Above:  Events with kicked off in August with a Hugel Mound workshop, photo Maddi Nicholson

Art Gene and Oakmere unite to re-wild

 

We’re excited to announce a new project with locally established house builder Oakmere, that will encourage native wildlife and flora back to areas around Barrow, through environmental initiatives that will create thriving living environments for the community.

An initial 12-month project has commenced between Oakmere and Barrow-based Art Gene, to produce a series of practical expert-led workshops which will engage the local community in ecological and sustainable food growing. In supporting Art Gene’s wider quest with Barrow-in-Furness Borough Council for climate change action, Oakmere has committed to the environmental projects in Barrow, to share knowledge and ideas that will create environmentally friendly open spaces for everyone to enjoy.

Workshops will be based at Allotment Soup, the Isle of Walney Community Growing Space, Art Gene’s long-term project now in its fifth year, to develop an acre of scrubland on Walney Island into a community resource for food, futures and biodiversity.
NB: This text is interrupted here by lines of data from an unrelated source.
/-- A calibration run in progress on a super-pixel (R169 to R171). -/
structure CalNow where
  /-- super-pixel -/
  sp : Nat
  /-- the strobe edge E it starts on -/
  start : Stamp
  /-- band of its block -/
  band : Nat
  /-- a discriminator of the super-pixel has risen in it -/
  hit : Bool := false
  /-- its block has left the band -/
  left : Bool := false
  deriving DecidableEq, Repr

/-- A TM_SKEW_CAL in progress (R184). -/
structure SkewRun where
  /-- job -/
  job : Nat
  /-- first block -/
  first : Nat
  /-- blocks -/
  count : Nat
  /-- last tick -/
  last : Stamp
  /-- sums in fine codes and counts, by super-pixel -/
  sums : Table (Int × Nat)
  deriving DecidableEq, Repr

/-- Event timing: calibration tables, temperatures, droop readings and bands (chapter 04). -/
structure TmState where
  /-- PER[s][b] in 1/128 ps, by 4 s + b; 0 is missing | 262,144 x 16 | 04 R174, R188 | 0 (R188) -/
  per : Table Nat := []
  /-- SKEW[s] in 0.1 ps | 65,536 x 16 | 04 R182 | 0 (R188) -/
  skew : Table Int := []
  /-- last TM_SKEW_CAL: mean in 0.1 ps and count, by super-pixel | 65,536 x 32 | 04 R184 | 0 (DESIGN CHOICE, log 12) -/
  skewCal : Table (Int × Nat) := []
  /-- WLK in 0.1 ps, by 64 k + i | 256 x 64 x 16 | 04 R180 | 0 (R188) -/
  wlk : Table Nat := []
  /-- WSW in 0.1 ps, by 16 k + i | 256 x 16 x 16 | 04 R181 | 0 (R188) -/
  wsw : Table Nat := []
  /-- INL in 0.1 ps, by 128 k + j | 256 x 128 x 8 | 04 R182 | 0 (R188) -/
  inl : Table Int := []
  /-- INL bins, by 128 k + j | 256 x 128 x 16 | 04 R185 | 0 (DESIGN CHOICE, log 12) -/
  bins : Table Nat := []
  /-- TC[k] in ppm/K | 256 x 16 | 04 R166, R168 | 0 (R188) -/
  tc : Table Int := []
  /-- TCAL[k][b] in 0.01 C, by 4 k + b | 1,024 x 16 | 04 R166 | 0 (R188) -/
  tcal : Table Int := []
  /-- V[k][b] in mV, by 4 k + b | 1,024 x 16 | 04 R169 | 0 (R188) -/
  v : Table Nat := []
  /-- K[k] where derived, in 0.001 ps/mV as numerator and denominator | 256 x - | 04 R175 | none: TM_DROOP_SLOPE (R190) -/
  k : Table (Option (Int × Nat)) := []
  /-- K of the TM_CAL record of each block, where that section was loaded | 256 x 16 | 04 R175 | none (R188) -/
  kLoaded : Table (Option Int) := []
  /-- time of calibration of each band in 25 ns units, by 4 k + b | 1,024 | 04 R172 | none (DESIGN CHOICE, log 12) -/
  calAt : Table (Option Nat) := []
  /-- stale bands of each block | 256 x 4 | 04 R172 | 0 (DESIGN CHOICE, log 12) -/
  stale : Table (BitVec 4) := []
  /-- temperature T[k] in 0.01 C | 256 x 16 | 04 R166 | 0 (DESIGN CHOICE, log 12) -/
  temp : Table Int := []
  /-- temperature source in use for each block where the fallback is in force | 256 x 8 | 04 R167 | none (DESIGN CHOICE, log 12) -/
  fallback : Table (Option Nat) := []
  /-- droop reading DM of each block: V - 650 mV | 256 x 8 | 04 R163 | 150, that is 800 mV (DESIGN CHOICE, log 12) -/
  dm : Table Nat := []
  /-- band of each block | 256 x 2 | 04 R164 | 0 (DESIGN CHOICE, log 12) -/
  band : Table Nat := []
  /-- DM request mask of each block | 256 x 4 | 05 R199 | 0 (DESIGN CHOICE, log 12) -/
  dmMask : Table (BitVec 4) := []
  /-- bands whose age has passed MAX_AGE | 256 x 4 | 04 R172 | 0 (DESIGN CHOICE, log 12) -/
  aged : Table (BitVec 4) := []
  /-- bands being filled or recalibrated in flight, by block | - | 04 R172, R173, R177 | none (DESIGN CHOICE, log 12) -/
  filling : Table (List Filling) := []
  /-- bands of each block whose first CALB_EXTRAP hit has been reported | 256 x 4 | 04 R177 | 0 (DESIGN CHOICE, log 12) -/
  missed : Table (BitVec 4) := []
  /-- calibration runs, by 4 s + b | - | 04 R169 | none (DESIGN CHOICE, log 12) -/
  run : Table (Option CalRun) := []
  /-- first measured WSW entry that the last TM_WALK_CAL of each block has reported | 256 x 4 | 04 R183 | none (DESIGN CHOICE, log 12) -/
  walkFirst : Table (Option Nat) := []
  /-- calibration runs in progress, by block: at most 16, one in each super-pixel row | 256 x 16 | 04 R171 | none (DESIGN CHOICE, log 12) -/
  running : Table (List CalNow) := []
  /-- the last four samples of each block in mV, newest first | 256 x 4 x 10 | 04 R163 | 800 mV each (DESIGN CHOICE, log 12) -/
  samples : Table (Nat × Nat × Nat × Nat) := []
  /-- the TM_SKEW_CAL jobs in progress with their sums and counts | - | 04 R184 | none (DESIGN CHOICE, log 12) -/
  skewRuns : List SkewRun := []
  /-- TM_STATS counts, by 6 k + place | 256 x 6 x 32 | 04 R191 | 0 (DESIGN CHOICE, log 12) -/
  stats : Table Nat := []
  /-- TM_STATS saturation bits of each block | 256 x 32 | 04 R191 | 0 (DESIGN CHOICE, log 12) -/
  statSat : Table Nat := []
  deriving DecidableEq, Repr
Led by Ecological Designer Dr Vincent Walsh, who is working with Art Gene on the future development of the Isle of Walney Community Growing Space. The project has received generous support to date, with particular thanks to Sir John Fisher Foundation whose support has enabled Vincent’s role here in Barrow.

Oakmere, which this month launched exclusive new homes development, Abbey Heights, in Barrow-In-Furness, has an adjacent 18-acre meadow dedicated to improving biological diversity, creating an environmental legacy in the community. Planning stage for the land is underway to design and create a self-maintaining habitat for local flora and fauna that will attract and revive species of wildlife in the area.

 

Commenting on why Oakmere has partnered with Art Gene, Director Mark Wilkinson said:

“Most of our new homes developments are in Cumbria and the Lakes, the region is of great importance to us from a cultural and environmental perspective. It is our job to create aspirational homes for the community and in doing so, we’re passionate about respecting and nurturing the beauty of our landscape.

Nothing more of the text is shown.